Вениамин Рудов - Черная Ганьча
- Как не стыдно, Юрий Васильевич! Я хоть не фенолог, но сии сведения мною почерпнуты из абсолютно достоверных источников.
- Розыгрыш.
- Ну, знаете!.. Не быть компетентным...
- Постойте, Людочка, - Суров прервал ее, - трудно поверить, чтобы какой-то зачуханный дергач... Да что говорить попусту! Не верю.
В негодовании Люда остановилась:
- Почему зачуханный?.. Отличная птица, великий путешественник, и вы так грубо! Стыдно пограничнику не знать лес и его обитателей. Чудовищно! Я была о вас лучшего мнения, Юрий Васильевич.
Не переставая ее поддразнивать, Суров, деланно хмуря брови, сказал:
- Нашли из-за кого хулить! Осмелюсь доложить вам, товарищ начальник Дубовой рощи, что ваш дергач, в сравнении с другими пернатыми, - несчастный и жалкий космополит. Зимородок - птица, снегирь - птица, синица - просто царица, а дятел и вовсе молодец - они родину не покидают. Как можно бросать такую красотищу! Просто ненавижу всяких дергачей.

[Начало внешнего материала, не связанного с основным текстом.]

def pendingUnit (bad : Bool) (core : Nat) : Pending := ⟨0, 0, some unit0, some 0x200004, core, some 32, quietState.dataSeal 1, bad⟩
def restoring (p : Pending) : State := (quietState.setSlot 32 ⟨.restoring unit0.key, none, none⟩).modWork fun w => { w with
  launches := w.launches.map fun l => { l with id := ⟨1, 2⟩, queue := [p] } }
def sliced : State := { quietState with ck := 9, work := { quietState.work with
  launches := quietState.work.launches.map fun l => { l with id := ⟨1, 2⟩, sliceEnd := 8, state := .placed } } }
def image : Image := ⟨0x200000, 1, 1, 1, [⟨0x200040, 0, 1, 1, 1, 1, false, 1, 1, 1, 0, .p16, 2, [], []⟩], [], [], [], []⟩
def running (left : Option Nat) : State := (quietState.modWork fun w => { w with runs := [⟨3, 1, 0x200000, left, 4, 1, []⟩] }).modStore fun m => { m with
  images := [image] }
def swapping (u : Option Nat) : State := quietState.modWork fun w => { w with swaps := [⟨1, 0, u⟩] }
def swapEmpty : State := (swapping none).modFab fun f => { f with slots := [] }
def hung : State :=
  let s := inSlot 33 (.waiting (.sem 3 0x200004) 0) id (inSlot 32 (.waiting (.sem 3 0x200004) 0))
  { s with ck := 4096, work := { s.work with jobs := s.work.jobs.map fun j => { j with idleFrom := 1 } } }
/-- A gang that gathers the slots of one tile, alone or beside an older gang that holds slots of it. -/
def gang : Launch := (quietState.work.launches.map fun l => { l with
  id := ⟨1, 7⟩, state := .gathering 0, ticket := some 5, queue := [⟨0, 0, none, none, 0, none, Seal.none, false⟩] }).headD
    ⟨⟨1, 7⟩, 1, 1, Desc.standing 1 0, 0, [], [], .waiting, 0, 0, none, none, [], 0, [], 0, 0, 0, none, none, 0, false, false, false⟩
def gathering (older : Option Nat) : State := quietState.modWork fun w => { w with launches := gang :: (match older with
  | some n => [{ gang with id := ⟨1, 6⟩, ticket := some n, reserved := (List.range 16).map (16 * coreOf 0 gang.desc.kind + ·) }]
  | none => []) }
theorem witness_LaunchAndSwapEvents :
    ((quietState.work.jobs.find? (fun j => decide (j.pid = 1))).isSome = true ∧ quietState.swapping 1 = false ∧
      (quietState.tenant 1).map (·.halted) = some false ∧ quietState.work.jobs.length = 1) ∧
    (quietState.work.jobs.find? (fun j => decide (j.pid = 5))).isNone = true ∧
    ((inSlot 32 (.parked (.taken (some 0x200004)))).findUnit unit0.key).map (fun p => p.2.1.mode) =
      some (.parked (.taken (some 0x200004))) ∧ quietState.haltedTag 1 = false ∧
    (∀ p ∈ [pendingUnit false 2, pendingUnit false 40, pendingUnit true 2],
      (restoring p).restoringUnit unit0.key = some (⟨1, 2⟩, p, unit0, 32) ∧
      (restoring p).haltedTag unit0.tag = false ∧ (restoring p).opens unit0.tag p.under false = true) ∧
    (restoring { pendingUnit false 2 with under := Seal.none }).opens unit0.tag Seal.none false = false ∧
    (sliced.work.launches.map (fun l => (l.id.handle, l.state, l.sliceEnd)) = [(2, .placed, 8)] ∧ 8 < sliced.ck ∧
      sliced.work.swaps = [] ∧ sliced.work.swapped = [] ∧ (sliced.job 1).isSome = true ∧ (sliced.tenant 1).map (·.halted) = some false) ∧
    (∀ l ∈ [some 0, some 2, none], ((running l).work.runs.find? (fun r => decide (r.id = 3))).map (·.left) = some l ∧
      ((running l).store.images.find? (fun i => decide (i.base = 0x200000))).isSome = true) ∧
    ((quietState.tenantOfPid 1).map (·.halted) = some false ∧ ((halt quietState).tenantOfPid 1).map (·.halted) = some true ∧ (quietState.work.swaps.find? (fun r => decide (r.pid = 1))).isNone = true) ∧
    ((swapping (some 0)).work.swaps.find? (fun r => decide (r.pid = 1))).map (·.until_) = some (some 0) ∧
    (swapEmpty.work.swaps.map (fun r => (r.until_, decide (r.deadline ≤ swapEmpty.ck))) = [(none, true)] ∧
      (swapEmpty.tenantOfPid 1).map (·.halted) = some false ∧ (swapEmpty.tenantOfPid 1).map (fun t => (swapEmpty.endUntaken t).fab.slots) = some []) ∧
    (hung.work.jobs.map (fun j => (j.idleFrom, j.hung, decide (j.idleFrom + 4095 ≤ hung.ck), hung.jobStuck j)) =
      [(1, none, true, true)]) ∧
    (let s := gathering none
     let l := gang
     let c := coreOf (l.desc.tileAt 0 0) l.desc.kind
     let ks := ((s.freeSlots c) ++ (s.emptySlots c).filter fun n => s.slotReserved (16 * c + n)).map (16 * c + ·)
     let mine := (ks.filter fun k => !l.reserved.contains k).take (l.need 0 - l.heldOn 0 0)
     s.launch gang.id = some gang ∧ s.partOf (l.desc.tileAt 0 0) = l.desc.part ∧ mine ≠ [] ∧ s.holders l mine = []) ∧
    (let s := gathering (some 1)
     let l := gang
     let c := coreOf (l.desc.tileAt 0 0) l.desc.kind
     let ks := ((s.freeSlots c) ++ (s.emptySlots c).filter fun n => s.slotReserved (16 * c + n)).map (16 * c + ·)
     let mine := (ks.filter fun k => !l.reserved.contains k).take (l.need 0 - l.heldOn 0 0)
     s.launch gang.id = some gang ∧ s.partOf (l.desc.tileAt 0 0) = l.desc.part ∧ (s.holders l mine).any (fun x =>
       decide (x.ticket.getD 0 < l.ticket.getD 0)) = true) :=
  ⟨by decide +kernel, by decide +kernel, by decide +kernel, by decide +kernel, by decide +kernel, by decide +kernel,
    by decide +kernel, by decide +kernel, by decide +kernel, by decide +kernel, by decide +kernel, by decide +kernel,
    by decide +kernel, by decide +kernel⟩

def bank (x : BankState) (ck : Nat) : State := { quietState with ck := ck, store := { quietState.store with banks := [(3, x)] } }
def extent (st : ExtState) (p : Place) : Extent := { Extent.none with
  state := st, owner := 1, inst := 1, place := p, ever := true, fill := ⟨1, 1, 0, false⟩ }
def moving : State := quietState.setExtent 5 { extent .moving (.dram 0) with target := .cxl 2 }
def requested : State := (quietState.setExtent 5 (extent .absent (.cxl 0))).modStore fun m => { m with requests := [⟨5, 0, false⟩] }
def dirtyLine : State := quietState.modStore fun m => { m with
  l1 := [⟨quietState.l1Of 0 (0x200000 / 128), 0x200000 / 128, 8, FMap.set none [] 3 (some 77), 1, 0, 0⟩] }
def rekeyed (sweep : Option Nat) : State := quietState.modFirm fun f => { f with
  tenants := f.tenants.map fun t => { t with period := 3, sweep := sweep } }
def sweptLate : State := (rekeyed (some 500)).modFirm fun f => { f with tenants := f.tenants.map fun t => { t with swept := 9 } }
def sealed : State := (rekeyed (some 500)).setSeal (0x200000 / 128) ⟨1, 1, 2, false⟩
def revoked : State := (inSlot 32 (.ready 0)).modFirm fun f => { f with
  revs := [⟨1, 0, 0, 5, [unit0.key], 0, none⟩] }
theorem witness_MemoryEvents :
    ((bank (.awake 2) 65538).bankAt 3 = .awake 2 ∧ 2 + 65536 ≤ (bank (.awake 2) 65538).ck ∧ (bank (.awake 2) 65537).ck < 2 + 65536) ∧
    ((bank (.awake 2) 65536).wayAt 5119 = .awake 0 ∧ 65536 ≤ (bank (.awake 2) 65536).ck) ∧
    (∀ x ∈ [BankState.exiting 2, .entering 2 false, .entering 2 true], (bank x 2).store.banks = [(3, x)] ∧ (bank x 2).store.ways = [] ∧ (bank x 2).store.errors = [] ∧ 2 ≤ (bank x 2).ck) ∧
    quietState.belowReserve 0 = false ∧
    ((moving.extentAt 5).state = .moving ∧ (moving.extentAt 5).target = .cxl 2 ∧
      moving.cutOff (moving.extentAt 5).place = false ∧ moving.cutOff (.cxl 2) = false ∧ moving.compacting 5 = []) ∧
    (∃ r, requested.nextRequest = some r ∧ (requested.extentAt r.extent).state = .absent ∧ (requested.bringIn r).isSome = true) ∧
    quietState.nextRequest.isNone = true ∧
    (dirtyLine.l1Copy (dirtyLine.l1Of 0 (0x200000 / 128)) (0x200000 / 128)).map (·.line) = some (0x200000 / 128) ∧
      (quietState.l1Copy (quietState.l1Of 0 (0x200000 / 128)) (0x200000 / 128)).isNone = true ∧
    ((sealed.tenant 1).map (fun t => ((sealed.sealOf (0x200000 / 128)).period, decide ((sealed.sealOf (0x200000 / 128)).renew t ≠
      sealed.sealOf (0x200000 / 128)))) = some (2, true) ∧ sealed.poisoned (0x200000 / 128) = false) ∧
    ((rekeyed (some 0)).tenant 1).map (fun t => (t.sweep, ((rekeyed (some 0)).nextExtent 1 0).map (fun e => e.2.state))) =
      some (some 0, some .present) ∧
    (((rekeyed (some 500)).tenant 1).map (fun t => decide (t.swept ≤ (rekeyed (some 500)).ck)) = some true ∧
      (sweptLate.tenant 1).map (fun t => (t.sweep, decide (sweptLate.ck < t.swept))) = some (some 500, true) ∧
      (sweptLate.nextExtent 1 500).isNone = true) ∧
    ((rekeyed (some 0)).setExtent 1 (extent .present (.peer 3))).nextExtent 1 0 = some (1, extent .present (.peer 3)) ∧
    (extent .present (.peer 3)).onPeer = true ∧ (extent .present (.dram 0)).onPeer = false ∧
    (((rekeyed (some 500)).setExtent 600 (extent .absent (.cxl 0))).nextExtent 1 500).map (fun e => (e.1, e.2.state)) = some (600, .absent) ∧
    ((rekeyed (some 500)).nextExtent 1 500).isNone = true ∧
    (revoked.firm.revs.map (fun r => (r.deadline, r.units)) = [(0, [unit0.key])] ∧ (revoked.ctxOf unit0.key).isSome = true) :=
  ⟨by decide +kernel, by decide +kernel, by decide +kernel, by decide +kernel, by decide +kernel, ⟨⟨5, 0, false⟩, by decide +kernel⟩, by decide +kernel,
    by decide +kernel, by decide +kernel, by decide +kernel, by decide +kernel, by decide +kernel, by decide +kernel, by decide +kernel⟩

Люда изумленно взглянула на Сурова и неожиданно рассмеялась:
- Ну вас, я, глупая, принимаю все всерьез и завожусь, а вы разыгрываете. Нашла кому читать лекцию!..
- Было очень интересно, честное слово.
- Ладно, пускай по-вашему.
Лес полыхал яркими красками осени, стоял в неподвижной задумчивости, печально красивый, с желтизною, как проседь, светлевшей в багрянце. С берез и кленов тихо стекала листва, лес полнился звуками - будто издалека плыл колокольный звон.
Люда, умолкнув, шла притихшая, чуточку жмуря глаза от солнца. Оно светило сквозь поредевшую листву, высветливая зеленые островки еще не усохшей травы, озоровало в брусничнике, разбросанном там и сям рубиново-красными брызгами.
- Хорошо здесь! - сказала шепотом, словно от громкого возгласа могла исчезнуть вся эта красота. - Век бы не уезжала. А вы, Юрий Васильевич? Вам здесь нравится?
- Нравится, - ответил тоже вполголоса.
- Ах, какой вы, право, невозможный! Вас серьезно спрашивают.
- А я серьезно отвечаю, Людочка: нра-вит-ся. - У него чуть не сорвалось с языка, что кое-кому здесь не понравилось, не по душе пришлась глушь. Сдержался.
С высоты, из-за облетевших верхушек берез, несся печальный клекот.
Отлет птиц всегда отзывается в сердце печалью. Стояли, провожая взглядом птичьи косяки. Прощальный крик плыл над лесным безмолвием, медленно удаляясь.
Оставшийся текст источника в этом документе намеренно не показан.